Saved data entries
=-=-=-=-=

/-! ## Resets and the store (chapter 10) -/

/-- POWER_ON and RESET_PIN: from every state the part starts as R172 says, loading the stored image where the check
matches and the defaults where the check word is erased or a write was cut off. The role of a port is that of its
straps (R156); the reset values of every record and the defaults of every setting are listed. 0 in the bits of
POWER-UP that R165 leaves unnamed is the model's choice (log 27). -/
def Obligations.AStartResetsEveryRecord : Prop :=
  (([0, 1, 2, 3] : List (BitVec 2)).map roleOfStraps = [.disabled, .watch, .operate, .full] ∧
    [Role.disabled, .watch, .operate, .full].map roleCode = [0, 1, 2, 3] ∧
    ∀ pins : StartPins, allFeeds = [0, 1, 2, 3] ∧ allFeeds.map (faultInput pins) =
      [pins.flt0, pins.flt1, pins.flt2, pins.flt3]) ∧
  (∀ st : DState, resetDistrict st =
    { state := st, switch := .opened, polarity := .normal, holds := { a := false, b := false, c := false }
      mode := .lenient, retry := 0, suspect := 0, lastCause := .none, window := [0, 0, 0, 0, 0, 0, 0, 0], sum := 0
      fill := 0, occupancy := .unknown, seen := false, soak := none, lastSoak := none, deferral := none
      grace := false, preSwap := none, checkCount := none, coolDown := none, settle := none, deadTime := none
      applyDeferred := false
      stats :=
        { trips := { count := 0, rolled := false }, excuses := { count := 0, rolled := false }
          recoveries := { count := 0, rolled := false }, soakFails := { count := 0, rolled := false }
          latches := { count := 0, rolled := false }, swaps := { count := 0, rolled := false }
          swapFails := { count := 0, rolled := false } }
      acct := { charge := 0, count := 0, peak := 0, overflow := false }
      snap := { charge := 0, count := 0, peak := 0, overflow := false, average := 0 } }) ∧
  (∀ (raw : Level) (ms : Nat), resetFeed raw ms =
    { state := .down, raw := raw, accepted := .faulted, debounce := if raw = .healthy then some ms else none
      fell := false, rose := false, implicated := [], pool := 0, slots := 0, queue := [], applyDeferred := false
      walk :=
        { phase := .idle, kind := .none, position := .nowhere, memberPos := 0, inFlight := []
          entryAdmitted := false, waiting := false, stepCount := 0, pause := none, linkError := false
          foreignMember := false, memberFailed := false, admitted := 0, passed := 0, failed := 0, lastEnd := .none
          admittedPlaces := [], passedPlaces := [], failedPlaces := [] }
      completed := { count := 0, rolled := false }, ended := { count := 0, rolled := false }
      abortedWalks := { count := 0, rolled := false } }) ∧
  (∀ role : Role, resetPort role =
    { role := role, reception := .hunt, interByte := none, disturbed := false, badFrames := 0, lost := 0
      overrun := false, cursor := 0, unread := 0, trigger := 0, linger := 0, lingerTimer := none
      lingerExpired := false, request := none, response := none }) ∧
  (resetHeader.kind = .none ∧ resetHeader.stamp = 0 ∧ resetHeader.fell.toList = [false, false, false, false] ∧
    resetHeader.rose.toList = [false, false, false, false] ∧
    zeroEntry = { kind := 0, subject := 0, origin := 0, detail := 0, value := 0, stamp := 0 }) ∧
  ((∀ d : DistrictId, defaultImage.district d =
      { feed := Fin.ofNat 4 (d.val / 4), kind := .plain, h := 20, t := 250, l := 500, q := 2000, w := 40, r := 3
        coolDown := 1000, settle := 10000, occLevel := 3, occReports := false, partner := none, deadTime := 5
        checkWindow := 40, swapOnSlow := false }) ∧
    (∀ f : FeedId, defaultImage.feed f =
      { p := 800, s := 1, debounce := 20, haltOnError := false, chainHead := none }) ∧
    (∀ e : EntryId, defaultImage.entry e =
      { feed := 0, members := [], pause := 0, keepPause := false, link := none })) ∧
  ∀ (pins : StartPins) (s : State),
    (∃ t, exec (.powerOn pins) s = .next t ∧ StartedFrom false pins s t) ∧
    (∃ t, exec (.resetPin pins) s = .next t ∧ StartedFrom true pins s t)

/-- RESET_ASSERTED: every SW and POL output is low, every TX and ATN line is released, requests and responses are
lost, a store write is cut off with its check word erased, and records, settings and ring are kept for the start
(R159, R171, R172; the keeping is the model's, log 8). -/
def Obligations.ResetDrivesEveryOutputLow : Prop :=
  ∀ s : State, ∃ t, exec .resetAsserted s = .next t ∧ t.inReset = true ∧
    (∀ d, t.sw d = false ∧ t.pol d = false) ∧ (∀ p, t.tx p = none ∧ t.atn p = false) ∧
    (∀ p, (t.port p).reception = .hunt ∧ (t.port p).request = none ∧ (t.port p).response = none) ∧
    t.districts = s.districts ∧ t.feeds = s.feeds ∧ t.activeImage = s.activeImage ∧
    t.pendingImage = s.pendingImage ∧ t.ring = s.ring ∧ t.snapshot = s.snapshot ∧
    (s.nv.writing = none → t.nv = s.nv) ∧
    (s.nv.writing.isSome = true → t.nv.check = none ∧ t.nv.writing = none)

/-- SAVE at a FULL port: an idle store captures the active image, erases its check word and is writing, the image it
holds being left until the write's end (log 7); a writing store refuses with REFUSED-BUSY and no effect (R171). -/
def Obligations.SaveStartsAWriteOrIsRefused : Prop :=
  ∀ (p : Port) (s : State), s.MayRequest p .save →
    (s.nv.writing = none → exec (.save p) s =
      .next ({ s with nv :=
          { image := s.nv.image, check := none
            writing := some { origin := p, capture := s.activeImage, check := s.activeImage.check, remaining := 60 }
            writes := s.nv.writes + 1 } }.respond p 0x35 { status := .ok, data := [] })) ∧
    (s.nv.writing.isSome = true → exec (.save p) s =
      .next (s.respond p 0x35 { status := .refusedBusy, data := [] }))

/-- STORE_WRITE_END: a matching read-back leaves the store valid with the captured image and posts STORE-SAVED; any
other leaves it erased, with an image that is not known (the free value of log 7), and posts STORE-FAILED; both carry
the port that sent SAVE and the captured check (R171). Without a write it does nothing. -/
def Obligations.AStoreWriteEndsValidOrErased : Prop :=
  ∀ (s : State), s.inReset = false →
    (∀ w, s.nv.writing = some w →
      exec (.storeWriteEnd true) s =
        .next ({ s with nv := { image := w.capture, check := some w.check, writing := none,
                                writes := s.nv.writes } }.post
          { kind := .storeSaved, subject := .nothing, origin := .port w.origin, detail := 0, value := w.check }) ∧
      ∃ image : Image, exec (.storeWriteEnd false) s =
        .next ({ s with nv := { image := image, check := none, writing := none, writes := s.nv.writes } }.post
          { kind := .storeFailed, subject := .nothing, origin := .port w.origin, detail := 0, value := w.check })) ∧
    (s.nv.writing = none → ∀ matched, exec (.storeWriteEnd matched) s = .next s)

/-- The settings that SAVE captured are the ones the next start works from, once the write has ended well; a write that
fails, or that a reset cuts off, makes the next start load the defaults; and no command but SAVE, STORE_WRITE_END and
a reset or start that cuts a write off changes the store, so what a start finds is what the last of these left
(R170 to R172). -/
def Obligations.SavedSettingsSurviveAReset : Prop :=
  (∀ (p : Port) (pins : StartPins) (s : State), s.MayRequest p .save → s.nv.writing = none →
    (∃ t, runAll [.save p, .storeWriteEnd true, .resetAsserted, .resetPin pins] s = some t ∧
      t.activeImage = s.activeImage ∧ t.pendingImage = s.activeImage) ∧
    (∃ t, runAll [.save p, .storeWriteEnd true, .powerOn pins] s = some t ∧
      t.activeImage = s.activeImage ∧ t.pendingImage = s.activeImage) ∧
    (∃ t, runAll [.save p, .storeWriteEnd false, .powerOn pins] s = some t ∧
      t.activeImage = defaultImage ∧ t.pendingImage = defaultImage) ∧
    (∃ t, runAll [.save p, .resetAsserted, .resetPin pins] s = some t ∧
      t.activeImage = defaultImage ∧ t.pendingImage = defaultImage)) ∧
  (∀ (i : Instr) (s : State), (∀ p, i ≠ .save p) → (∀ matched, i ≠ .storeWriteEnd matched) →
    (s.nv.writing = none ∨ i ≠ .resetAsserted ∧ (∀ pins, i ≠ .powerOn pins) ∧ ∀ pins, i ≠ .resetPin pins) →
    ∃ t, exec i s = .next t ∧ t.nv = s.nv)

/-- The stored form of an image (R170): its 16 district sets in 24 bytes each, its 4 feed sets in 6 and its 64 chain
entries in 10, in this order, which makes 1048 bytes for every image in range; its check word and the sum of these
bytes make FFFFh, modulo 65536 (the check word is FFFFh minus the sum). A store is valid when it holds the check word
of its image. -/
def Obligations.AStoredImageIs1048Bytes : Prop :=
  (∀ i : Image, i.bytes =
    ([0, 1, 2, 3, 4, 5, 6, 7, 8, 9, 10, 11, 12, 13, 14, 15] : List DistrictId).flatMap
      (fun d => (i.district d).bytes) ++
    ([0, 1, 2, 3] : List FeedId).flatMap (fun f => (i.feed f).bytes) ++
    (List.finRange 64).flatMap (fun e => (i.entry e).bytes)) ∧
  (∀ ds : DistrictSet, ds.bytes =
    [byteOf ds.feed.val, byteOf ds.kind.code] ++ twoBytes ds.h ++ twoBytes ds.t ++ twoBytes ds.l ++ twoBytes ds.q ++
      twoBytes ds.w ++ [byteOf ds.r] ++ twoBytes ds.coolDown ++ twoBytes ds.settle ++ twoBytes ds.occLevel ++
      [if ds.occReports = true then 1 else 0,
       (match ds.partner with
         | some v => byteOf v.val
         | none => 0xFF),
       byteOf ds.deadTime, byteOf ds.checkWindow, if ds.swapOnSlow = true then 1 else 0]) ∧
  (∀ fs : FeedSet, fs.bytes =
    twoBytes fs.p ++ [byteOf fs.s, byteOf fs.debounce, if fs.haltOnError = true then 1 else 0,
      (match fs.chainHead with
        | some e => byteOf e.val
        | none => 0xFF)]) ∧
  (∀ ce : ChainEntry, ce.members.length ≤ 4 → ce.bytes =
    [byteOf ce.feed.val, byteOf ce.members.length] ++ ce.members.map (fun m => byteOf m.val) ++
      List.replicate (4 - ce.members.length) 0xFF ++ twoBytes ce.pause ++
      [if ce.keepPause = true then 1 else 0,
       (match ce.link with
         | some n => byteOf n.val
         | none => 0xFF)]) ∧
  (∀ i : Image, (i.check.toNat + (i.bytes.map BitVec.toNat).sum) % 65536 = 65535) ∧
  (∀ n : Nv, n.valid = true ↔ n.check = some n.image.check) ∧
  ∀ i : Image, i.InRange → i.bytes.length = 1048

/-! ## Samples (chapters 02 to 04) -/

/-- A level below zero is taken as 0 and one above full scale as 1023 (R27); a sample of an UNUSED district, or at an
OPEN switch, changes nothing (R28). -/
def Obligations.SamplesAreClampedOrDiscarded : Prop :=
  ∀ (d : DistrictId) (level : Int) (s : State),
    (level < 0 → exec (.sampleArrival d level) s = exec (.sampleArrival d 0) s) ∧
    (1023 < level → exec (.sampleArrival d level) s = exec (.sampleArrival d 1023) s) ∧
    ((s.dset d).kind = .unused ∨ (s.district d).switch = .opened → exec (.sampleArrival d level) s = .next s)

/-- Every sample that a CLOSED district takes, in whatever state and with whatever follows, is counted once in that
district's running figures, and no other district's figures change (R29, R40, R41). -/
def Obligations.EverySampleIsCountedOnceInItsDistrict : Prop :=
  ∀ (d : DistrictId) (x : Nat) (s : State), x ≤ 1023 → s.inReset = false → (s.dset d).kind ≠ .unused →
    (s.district d).switch = .closed →
    ∃ t, exec (.sampleArrival d x) s = .next t ∧ (t.district d).acct = (s.district d).acct.counted x ∧
      ∀ e, e ≠ d → (t.district e).acct = (s.district e).acct

/-- A change of one district's record changes no other record (R1). A sample at a LIVE district that meets neither
condition, or at a PLAIN one in grace, only updates the record's window, figures and occupancy, with the OCCUPANCY
event where it is due; nothing else changes (R29, R30, R32 to R35, R90). -/
def Obligations.AQuietSampleOnlyUpdatesTheRecord : Prop :=
  (∀ (s : State) (d : DistrictId) (g : District → District),
    (∀ e, (s.modDistrict d g).district e = if e = d then g (s.district d) else s.district e) ∧
    s.modDistrict d g = s.setDistrict d (g (s.district d)) ∧
    { s.modDistrict d g with districts := s.districts } = s ∧ s.dset d = s.activeImage.district d) ∧
  ∀ (d : DistrictId) (x : Nat) (s : State), s.SampleReaches d x → (s.district d).state = .live →
    ((s.dset d).kind = .plain ∧ (s.district d).grace = true ∨
      (s.district d).deferral = none ∧ ¬s.MeetsHard d x ∧ ¬s.MeetsSlow d x) →
    exec (.sampleArrival d x) s = .next (s.recorded d x)

/-- A hard condition at a LENIENT PLAIN district is excused: STRICT, settle timer started, EXCUSES up, EXCUSED posted;
where the slow condition is met as well, the district is then tripped by SLOW (R36, R38). -/
def Obligations.AHardConditionInLenientIsExcused : Prop :=
  ∀ (d : DistrictId) (x : Nat) (s : State), s.SampleReaches d x → (s.district d).state = .live →
    (s.dset d).kind = .plain → (s.district d).grace = false → (s.district d).deferral = none → s.Unguarded d →
    (s.district d).mode = .lenient → s.MeetsHard d x →
    (¬s.MeetsSlow d x → exec (.sampleArrival d x) s = .next ((s.recorded d x).excusedAt d x)) ∧
    (s.MeetsSlow d x → exec (.sampleArrival d x) s =
      .next (((s.recorded d x).excusedAt d x).trippedBy d .slow ((s.district d).averageWith x)))

/-- A trip from LIVE (R37, R39, R80): a STRICT PLAIN district's hard condition trips it by HARD; a slow condition alone
trips a PLAIN district, and a REVERSING one that does not swap on slow, by SLOW; TRIPS and the cause are written,
TRIP is posted, and the district is TRIPPED with its cool-down, or LATCHED at the retry limit (R22, R23). -/
def Obligations.ATripOpensTheSwitch : Prop :=
  ([Condition.hard, .slow].map Condition.cause = [.hard, .slow] ∧
    [Condition.hard, .slow].map Condition.code = [1, 2]) ∧
  ∀ (d : DistrictId) (x : Nat) (s : State), s.SampleReaches d x → (s.district d).state = .live →
    (s.district d).grace = false → (s.district d).deferral = none → s.Unguarded d →
    ((s.dset d).kind = .plain → (s.district d).mode = .strict → s.MeetsHard d x →
      exec (.sampleArrival d x) s = .next ((s.recorded d x).trippedBy d .hard x)) ∧
    (¬s.MeetsHard d x → s.MeetsSlow d x → ((s.dset d).kind = .plain ∨ (s.dset d).swapOnSlow = false) →
      exec (.sampleArrival d x) s =
        .next ((s.recorded d x).trippedBy d .slow ((s.district d).averageWith x)))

=-=-=-=-=

■ ACTION ITEM ■
Scan the records above for the lines holding "w := 40, r := 3" and "lost, a store". Transcribe those two and every line between them word for word, and no others.

■ ANSWER TO THIS PROBLEM ■
      { feed := Fin.ofNat 4 (d.val / 4), kind := .plain, h := 20, t := 250, l := 500, q := 2000, w := 40, r := 3
        coolDown := 1000, settle := 10000, occLevel := 3, occReports := false, partner := none, deadTime := 5
        checkWindow := 40, swapOnSlow := false }) ∧
    (∀ f : FeedId, defaultImage.feed f =
      { p := 800, s := 1, debounce := 20, haltOnError := false, chainHead := none }) ∧
    (∀ e : EntryId, defaultImage.entry e =
      { feed := 0, members := [], pause := 0, keepPause := false, link := none })) ∧
  ∀ (pins : StartPins) (s : State),
    (∃ t, exec (.powerOn pins) s = .next t ∧ StartedFrom false pins s t) ∧
    (∃ t, exec (.resetPin pins) s = .next t ∧ StartedFrom true pins s t)

/-- RESET_ASSERTED: every SW and POL output is low, every TX and ATN line is released, requests and responses are
lost, a store write is cut off with its check word erased, and records, settings and ring are kept for the start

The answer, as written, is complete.